Recent developments have suggested that work might be afoot at Amazon, for one, even if the models for the cost currently are “not quite there,” in the words of one executive who spoke with Bloomberg last month. Meanwhile, Microsoft has had a test version of its Windows Server operating system running on ARM-based servers, according to an October Bloomberg report.
Of course, other cloud providers could jump into the ARM-based public cloud market. Telcos like CenturyLink, Ericsson, NTT, and Verizon (which has said it would buy microservers from AMD’s SeaMicro) have made investments or acquisitions in order to bolster their own cloud portfolios and might well end up choosing ARM as a next step.
For now, though, Iliad will be an early mover in its efforts to power a cloud with ARM chips.
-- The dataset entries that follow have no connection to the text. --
-- ==== Sys2Proof/Laws/Takings.lean ====
section
/-!
SUPPORT. Every step of a taking is `Forward`: the ends of work, aborts, completions, losses, zone reports, and what the
slots do. A prover of a law over the pool or over the messages for the cell cites these in place of unfolding them.
-/

namespace Sys2Proof.Machine

namespace Live

theorem Forward.updHole {l : Live} {n : Nat} {f : Hole → Hole} : Forward l (l.updHole n f) := Examined.updHole.toForward

theorem Examined.releaseRivetOf {l : Live} {c : Setup} {o : Order} : Examined l (l.releaseRivetOf c o) :=
  Examined.of_same (by simp) (by simp) (by simp) (by simp) (by simp) (by simp)

theorem Examined.dropRivetOf {l : Live} {o : Order} : Examined l (l.dropRivetOf o) :=
  Examined.of_same (by simp) (by simp) (by simp) (by simp) (by simp) (by simp)

theorem Examined.endHeat {l : Live} {o : Order} : Examined l (l.endHeat o) :=
  Examined.of_same (by simp) (by simp) (by simp) (by simp) (by simp) (by simp)

theorem Examined.endUnclamp {l : Live} {o : Order} : Examined l (l.endUnclamp o) := by
  unfold Live.endUnclamp
  split
  · exact Examined.setExpected
  · exact Examined.refl _

/-- The heat record found for a slot is one of the lane's, on that slot. -/
theorem heatOn_some {x : Lane} {s : SlotId} {h : Heat} (e : x.heatOn s = some h) : x.heat = some h ∧ h.slot = s := by
  simpa [Lane.heatOn, Option.filter_eq_some_iff] using e

/-- Closing the heat of one slot closes no other (R98). -/
theorem heatOff_some {x : Lane} {s : SlotId} {h : Heat} : x.heatOff s = some h ↔ x.heat = some h ∧ h.slot ≠ s := by
  simp [Lane.heatOff, Option.filter_eq_some_iff]

/-- The loss of slot `s` leaves a lane that has no heat on it (R90). -/
theorem failHeat_elsewhere {l : Live} {s : SlotId} {i : LaneId} {k : LossCause} {n : Option Nat}
    (e : l.lanes[i].heatOn s = none) : l.failHeat s i k n = l := by
  unfold Live.failHeat
  rw [e]

theorem loseHeat_elsewhere {l : Live} {s : SlotId} {i : LaneId} {k : LossCause} {n : Option Nat}
    (e : l.lanes[i].heatOn s = none) : l.loseHeat s i k n = l := by
  unfold Live.loseHeat
  rw [e]

theorem Forward.failHeat {l : Live} {s : SlotId} {i : LaneId} {k : LossCause} {n : Option Nat} :
    Forward l (l.failHeat s i k n) :=
  Forward.of_same (by simp) (by simp) (by simp)

theorem Forward.loseHeat {l : Live} {s : SlotId} {i : LaneId} {k : LossCause} {n : Option Nat} :
    Forward l (l.loseHeat s i k n) :=
  Forward.of_same (by simp) (by simp) (by simp)

theorem Examined.heaterLost {l : Live} {c : Setup} {s : SlotId} : Examined l (l.heaterLost c s) :=
  Examined.of_same (by simp) (by simp) (by simp) (by simp) (by simp) (by simp)

theorem Forward.scrap {l : Live} {c : Setup} {i : LaneId} {n : Nat} : Forward l (l.scrap c i n) := by
  have first : Forward l (match l.heaterLinked c i with
      | some s => l.queueDiscard c s n
      | none => l) := by
    split
    · exact Examined.queueDiscard.toForward
    · exact Forward.refl _
  have tail : ∀ l' : Live, Forward l l' → Forward l (match c.tables.lanes[i].slot with
      | some s => l'.postSlot s .rivetScrapped (.lane i)
      | none => l') := by
    intro l' h
    split
    · exact h.trans Forward.postSlot
    · exact h
  exact tail _ first

theorem Forward.emptyStock {l : Live} {c : Setup} {i : LaneId} : Forward l (l.emptyStock c i) := by
  unfold Live.emptyStock
  generalize l.lanes[i].stock = stock
  refine (Examined.updLane (i := i)
    (f := fun x : Lane => { x with stock := [], late := false })).toForward.trans ?_
  generalize Live.updLane i (fun x : Lane => { x with stock := [], late := false }) l = l'
  induction stock generalizing l' with
  | nil => exact Forward.refl _
  | cons r rest ih => exact Forward.scrap.trans (ih _)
That could bring advantages in terms of power consumption internally and, potentially, lower-cost cloud computing for customers.
The service, which currently has a 15-minute free trial, doesn’t depend on virtualization, whereby multiple virtual machines can run on a single physical server. That’s extremely unusual in the cloud world, where virtualization is the core technology that has allowed cloud service providers to serve many customers at once, and to rapidly increase or decrease the server resources allocated to those customers as needed. The Online servers therefore can be described as “bare metal.” And Online Labs won’t have all the elaborate features of a full-fledged public cloud like Amazon Web Services. Even so, Léger considers Online Labs — a provisional name, by the way — a cloud service by virtue of its hourly pricing model, the ability to change how much storage is allotted to a server, and the quick access to servers that it provides.
“It’s going to be a higher-level service than a dedicated server,” Léger said.
The standard C1 server has a four-core, 32-bit ARMv7 chip, with 2 GB of RAM and a 1 Gb network card, backed up by a 20 GB solid-state drive for storage, according to the Online Labs website. Eighteen of these small servers are stuck inside a blade server, and 16 of those blade servers can fit in a chassis within a cabinet. The hardware is running exclusively in an Online data center in Paris, with 4,000 people already using it, Léger said.
Online wants to bring its ARM-based servers to a U.S. data center in the first half of 2015, he said. His hope is that over time this service could be compelling to big businesses, and geographical availability is a real consideration for that sort of achievement.
The team behind Online’s initiative — about 20 people altogether — wants to make sure developers don’t have too much trouble deploying applications on the servers. They’ve been porting over Docker images of common application components, like the Debian operating system for the servers. And it helps that Oracle, for one, is helping matters by providing a Java development kit to run on ARM servers.
Large, mission-critical databases might not be the best fit for these puppies, but that doesn’t mean they won’t be useful for a wide range of applications. Applications for ARM-based Internet-connected devices on the Internet of things could benefit from a test environment, for example. And that’s not all.
“People working on Android also need this kind of environment to test, because it’s easier to test directly on ARM instead of [testing] on x86 and pushing your app to mobile devices,” Léger said.